Report all lines from the entries below in which "Bool" appears.

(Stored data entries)
BEGIN

-- ==== Sys2Proof/Word.lean ====
section
/-! DEFINITION. The word types of the Wirtac 3160: what the manual treats as bits, and the two index types. -/

namespace Sys2Proof

/-- One byte of a frame. -/
abbrev Byte := BitVec 8

/-- A 16-bit field. -/
abbrev Half := BitVec 16

/-- A 32-bit count or stamp. -/
abbrev Quad := BitVec 32

/-- A WFL address, 0..63 (R2). -/
abbrev Addr := BitVec 6

/-- A value on an actuator's scale, 0..4095. -/
abbrev Level := BitVec 12

/-- A channel slot, 0..127. -/
abbrev Slot := Fin 128

/-- An output index, 0..15. -/
abbrev OutIdx := Fin 16

end Sys2Proof
end

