-- ==== Sys2Proof/Machine/Flags.lean ====
section
/-! DEFINITION. The flags of frames and notices: RESTART and MODIFIED of a frame's flags byte, the class of a notice
kind and the class mask's enables. -/

namespace Sys2Proof.Machine

/-- RESTART is bit 0 of the flags byte (section 12.1, R4). -/
def Frame.restartFlag (f : Frame) : Bool :=
  f.flags.getLsbD 0

/-- The flags with MODIFIED, bit 1, set and every other position as it was (R1, R4). -/
def withModified (flags : Byte) : Byte :=
  flags ||| 0x02

/-- The class of a kind (R118). -/
def NoticeKind.noticeClass : NoticeKind → NoticeClass
  | .enterHigh => .band
  | .enterLow => .band
  | .ret => .band
  | .stale => .health
  | .fault => .health
  | .recover => .health
  | .nodeSilent => .node
  | .nodeBack => .node
  | .seqGap => .node
  | .nodeRestart => .node
  | .fallbackEnter => .output
  | .fallbackExit => .output
  | .restarted => .system
  | .commitDone => .system
  | .commitFailed => .system
  | .overflow => .system

/-- Whether the mask enables a class; SYSTEM has no enable and is always logged (R119, section 12.5). -/
def NoticeClass.enabledIn (c : NoticeClass) (mask : BitVec 4) : Bool :=
  match c with
  | .band => mask.getLsbD 0
  | .health => mask.getLsbD 1
  | .node => mask.getLsbD 2
  | .output => mask.getLsbD 3
  | .system => true

/-- A channel state in which the channel's value is a current measurement (R63, R83). -/
def ChannelState.isValid : ChannelState → Bool
  | .inBand => true
  | .high => true
  | .low => true
  | .off => false
  | .idle => false
  | .stale => false
  | .fault => false

/-- A channel state the summary counts as exceptional (R86). -/
def ChannelState.isExceptional : ChannelState → Bool
  | .high => true
  | .low => true
  | .stale => true
  | .fault => true
  | .off => false
  | .idle => false
  | .inBand => false

end Sys2Proof.Machine
end

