-- ==== Sys2Proof/Machine/ChannelRequests.lean ====
section
/-! DEFINITION. The binding and channel requests BIND, UNBIND, WRITE_CHANNEL, READ_CHANNEL, ACK_BAND (chapters 3, 4). -/

namespace Sys2Proof.Machine

/-- BIND's own rule: the four checks, the binding entered, an enabled channel cleared to IDLE (R40, R41). -/
def State.doBind (s : State) (p : List Byte) : Answer :=
  match nodeOf (byteAt p 0), nibbleOf (byteAt p 1), slotOf (byteAt p 2) with
  | some a, some ch, some k =>
    if ¬ (s.node a).config.enrolled then s.refuse .notEnrolled
    else if (s.boundSlot a ch).isSome then s.refuse .duplicate
    else if (s.bindingOf k).isSome then s.refuse .inUse
    else
      let s := { s with bindings := insertBinding { node := a, channel := ch, slot := k } s.bindings }
      (s.clearChannel k).tableWritten.okay
  | _, _, _ => s.refuse .badIndex

/-- BIND (R40, R41). -/
def execBind (s : State) : Host.Outcome State Fault Refusal :=
  s.take fun s => s.executeRequest .bind State.doBind

/-- UNBIND's own rule: the binding removed, an enabled channel cleared to IDLE and its outputs handed over (R42, R43). -/
def State.doUnbind (s : State) (p : List Byte) : Answer :=
  match slotOf (byteAt p 0) with
  | none => s.refuse .badIndex
  | some k =>
    if (s.bindingOf k).isNone then s.refuse .notBound
    else
      let s := { s with bindings := s.bindings.filter fun b => b.slot ≠ k }
      (s.clearChannel k).tableWritten.okay

/-- UNBIND (R42, R43). -/
def execUnbind (s : State) : Host.Outcome State Fault Refusal :=
  s.take fun s => s.executeRequest .unbind State.doUnbind

/-- The runtime part of a channel rewritten enabled to enabled: the run cleared, acked set by a change from LATCHING to
TRACKING in HIGH or LOW (R59, R60). -/
def ChannelRuntime.rewritten (r : ChannelRuntime) (before after : AlarmMode) : ChannelRuntime :=
  { r.clearRuns with
    acked := r.acked || decide (before = .latching ∧ after = .tracking ∧ (r.state = .high ∨ r.state = .low)) }

/-- A channel's configuration replaced, and its runtime by the old and new enabled (R57 to R60). -/
def State.rewriteChannel (s : State) (k : Slot) (c : ChannelConfig) : State :=
  let old := s.channel k
  if old.config.enabled ∧ c.enabled then
    s.setChannel k { config := c, runtime := old.runtime.rewritten old.config.mode c.mode }
  else (s.setChannel k { config := c, runtime := old.runtime }).clearChannel k

/-- WRITE_CHANNEL's own rule (R57). -/
def State.doWriteChannel (s : State) (p : List Byte) : Answer :=
  match slotOf (byteAt p 0) with
  | none => s.refuse .badIndex
  | some k =>
    match channelConfigOf (p.drop 1) with
    | none => s.refuse .invalidRecord
    | some c => (s.rewriteChannel k c).tableWritten.okay

/-- WRITE_CHANNEL (R57 to R60). -/
def execWriteChannel (s : State) : Host.Outcome State Fault Refusal :=
  s.take fun s => s.executeRequest .writeChannel State.doWriteChannel

/-- The binding part of READ_CHANNEL's results: bound, node, local_channel; zeros when unbound (R61). -/
def bindingBytes : Option Binding → List Byte
  | none => [0x00, 0, 0]
  | some b => [0x01, b.node.setWidth 8, b.channel.setWidth 8]

/-- The results of READ_CHANNEL (R61, section 12.10). -/
def State.channelResults (s : State) (k : Slot) : List Byte :=
  [indexByte k] ++ (s.channel k).config.bytes ++ (s.channel k).runtime.bytes ++ bindingBytes (s.bindingOf k)

/-- READ_CHANNEL's own rule (R61). -/
def State.doReadChannel (s : State) (p : List Byte) : Answer :=
  match slotOf (byteAt p 0) with
  | none => s.refuse .badIndex
  | some k => s.okayWith (s.channelResults k)

/-- READ_CHANNEL (R61). -/
def execReadChannel (s : State) : Host.Outcome State Fault Refusal :=
  s.take fun s => s.executeRequest .readChannel State.doReadChannel

/-- ACK_BAND's own rule (R76, R77). -/
def State.doAckBand (s : State) (p : List Byte) : Answer :=
  match slotOf (byteAt p 0) with
  | none => s.refuse .badIndex
  | some k => if (s.channel k).latched then (s.acknowledgeBand k).okay else s.refuse .notLatched

/-- ACK_BAND (R76, R77). -/
def execAckBand (s : State) : Host.Outcome State Fault Refusal :=
  s.take fun s => s.executeRequest .ackBand State.doAckBand

end Sys2Proof.Machine
end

END

FINISHED TASK >>
def Frame.restartFlag (f : Frame) : Bool :=
def NoticeClass.enabledIn (c : NoticeClass) (mask : BitVec 4) : Bool :=
def ChannelState.isValid : ChannelState → Bool
def ChannelState.isExceptional : ChannelState → Bool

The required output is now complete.